Our legal basis for processing your data
Please be aware that while we have outlined the legal bases for processing your data, not all of these legal bases will apply to you. You should make sure you read each relevant privacy notice for further information.
Contract
As a student, customer or staff member you will likely have a contract with us when you use our services which allows us to facilitate our obligations to you.
Consent
In some cases, we may seek your consent for us to process your data for marketing purposes, prizes or competitions or engaging with our platforms.
Legal
We are obliged by various laws, inlcuding Education Act, Contracts Act and employment law to process certain data.
Legitimate Interest
We carefully balance your rights when we think there is a legitimate interest in us processing data to support you.
For example, to process your advertising enquiry with our media partner native, it is necessary for our legitimate interests to respond to your enquiry about advertising opportunities.
Purpose: To process your advertising enquiry with our media partner native
Lawful basis for processing including basis of legitimate interest: necessary for our legitimate interests (to respond to your enquiry about advertising opportunities.
The Students' Union carefully curate marketing and communications that might be relevant to you.

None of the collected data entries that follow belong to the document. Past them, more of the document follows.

-- ==== Sys2Proof/Machine/Sdp.lean ====
section
/-! DEFINITION. The instructions of the signal datapath (R327 to R343), its fast interrupt (R335) and the error response
of a posted store (R336). Each command is the issue of the instruction it names at the program counter of the active
bank. -/

namespace Sys2Proof.Machine

open Sys2Proof.Sdp

/-! Local memory (R325, R326) -/

def localAddr (i : BitVec 10) : Nat := 0x850400 + i.toNat

/-- An SDP read of a local word; none is an uncorrectable error. -/
def readLocal (i : BitVec 10) (s : State) : State × Option Word :=
  let a := localAddr i
  match upsetAt s a with
  | none => (s, some (s.reg a))
  | some (.oneBit _) => (hoistFlag 108 s, some (s.reg a))
  | some _ => (hoistFlag 109 s, none)

def writeLocal (i : BitVec 10) (v : Word) (s : State) : State := dropUpset (localAddr i) (s.setReg (localAddr i) v)

/-! Address generation (R332) -/

/-- The post-modify of index k. -/
def postModify (k : Fin 8) (b : SdpBank) : SdpBank :=
  let ik : Int := b.i[k].toNat
  let bk : Int := b.b[k].toNat
  let mk := b.m[k].toInt
  let x : Int := if b.l[k] = 0 then ik + mk else bk + (ik - bk + mk) % (b.l[k].toNat : Int)
  { b with i := b.i.set k.val (BitVec.ofInt 10 x) }

/-! Loops (R334) -/

/-- The issue after the instruction at the PC completes: levels that end there are decremented and popped, innermost
first. -/
def loopNext (pc : BitVec 11) : List SdpLoop → List SdpLoop × BitVec 11
  | [] => ([], pc + 1)
  | l :: r =>
    if l.last = pc then
      if 1 < l.count then ({ l with count := l.count - 1 } :: r, l.start) else loopNext pc r
    else (l :: r, pc + 1)

def sdpAdvance (b : SdpBank) : SdpBank :=
  let p := loopNext b.pc b.loops
  { b with loops := p.1, pc := p.2 }

/-- Does a level's body hold an address? -/
def SdpLoop.holds (l : SdpLoop) (t : BitVec 11) : Bool := decide (l.start.toNat ≤ t.toNat) && decide (t.toNat ≤ l.last.toNat)

/-- A taken jump: levels whose body does not hold the target are popped, innermost first. -/
def jumpTo (t : BitVec 11) (b : SdpBank) : SdpBank := { b with loops := b.loops.dropWhile fun l => !l.holds t, pc := t }

/-! One issue -/

/-- What an instruction does beside its moves: its bank, the accumulator and the d register that it writes, the MAC
operations it issues, whether it saturated. -/
structure SdpEff where
  bank : SdpBank
  acc : Option (Fin 4)
  dd : Option (Fin 8)
  macs : List MacOp
  ov : Bool

/-- An instruction that only changes registers of its bank. -/
def effBank (b : SdpBank) : SdpEff := ⟨b, none, none, [], false⟩

/-- OVB of the bank that ran the instruction (R329). -/
def hoistOv (s : State) : State :=
  let f : Fld := ⟨R.SDP_OVF, (sdpBankNo s).val, 1⟩
  if s.fldB f then s else pendSrc 230 (s.setFld f 1)

/-- Operations issued two issues ago accumulate onto the values at the start of this issue; one whose accumulator this
issue's instruction wrote is lost (R330, R331). -/
def retire (old : SdpBank) (e : SdpEff) (b : SdpBank) : SdpBank :=
  let ops := old.pipe2.filter fun o => e.acc != some o.acc
  let b := ops.foldl (fun b o => { b with a := b.a.set o.acc (macResult o old.a[o.acc]) }) b
  { b with pipe2 := old.pipe1, pipe1 := e.macs }

/-- The end of an issue: MAC results, saturation, lost results, the active bank and its loop levels. -/
def finishIssue (old : SdpBank) (e : SdpEff) (s : State) : State :=
  let lost := (old.pipe2.filter fun o => e.acc == some o.acc).length
  let s := if e.ov then hoistOv s else s
  let s := setSdpBank (fun _ => retire old e e.bank) s
  showLevels (if lost = 0 then s else pendSrc 231 (s.incFld F.SDP_HAZCNT_CNT lost))

def haltHere (cause : Nat) (s : State) : State := sdpHalt cause (sdpBank s).pc 0 s

/-- An issue: the SDP runs, the instruction word is read through its check bits, and an instruction that may not stand at an
active END does not (R326, R334). -/
def sdpIssue (ctl : Bool) (body : State → State) (s : State) : State :=
  if clocked s ∧ sdpState s = sdpRunning then
    let b := sdpBank s
    let go := fun (s : State) => if ctl && b.loops.any (fun l => l.last == b.pc) then haltHere 4 s else body s
    match upsetAt s (0x850800 + b.pc.toNat) with
    | none => go s
    | some (.oneBit _) => go (hoistFlag 108 s)
    | some _ => haltHere 7 (hoistFlag 109 s)
  else s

Sometimes we need to send essential information where we believe there is a legitimate interest in you receiving this.
Our privacy statements detail more information about how we use your data to communicate with you or where you have given consent send you marketing. We use cookies to provide a tracking service of your usage with our website and recommend that you take the time to read our guidance on Cookies.
We also occasionally communicate with you through Durham University's platforms and media. The primary way we do this is through the weekly President's email, sent on our behalf to a Durham University student mailing list, so that we can keep you informed of the member benefits you are entitled to, and of what the Officers you’ve elected do in representing you. You can find out more about University mailing lists here, and how the University uses data here.
Freedom of information requests
The Freedom of Information Act 2000 gives individuals the right to know about the activities of public bodies and to request the disclosure of specific information about these activities. Durham Students’ Union is not a public body as defined in by the Act so does not have a legal responsibility to service Freedom of Information (FoI) requests. This means that when you engage with us (particularly relevant for employees or volunteers) your communications and information about your activity cannot be requested by FoI (this includes things like minutes of a student group meeting, group membership, group numbers).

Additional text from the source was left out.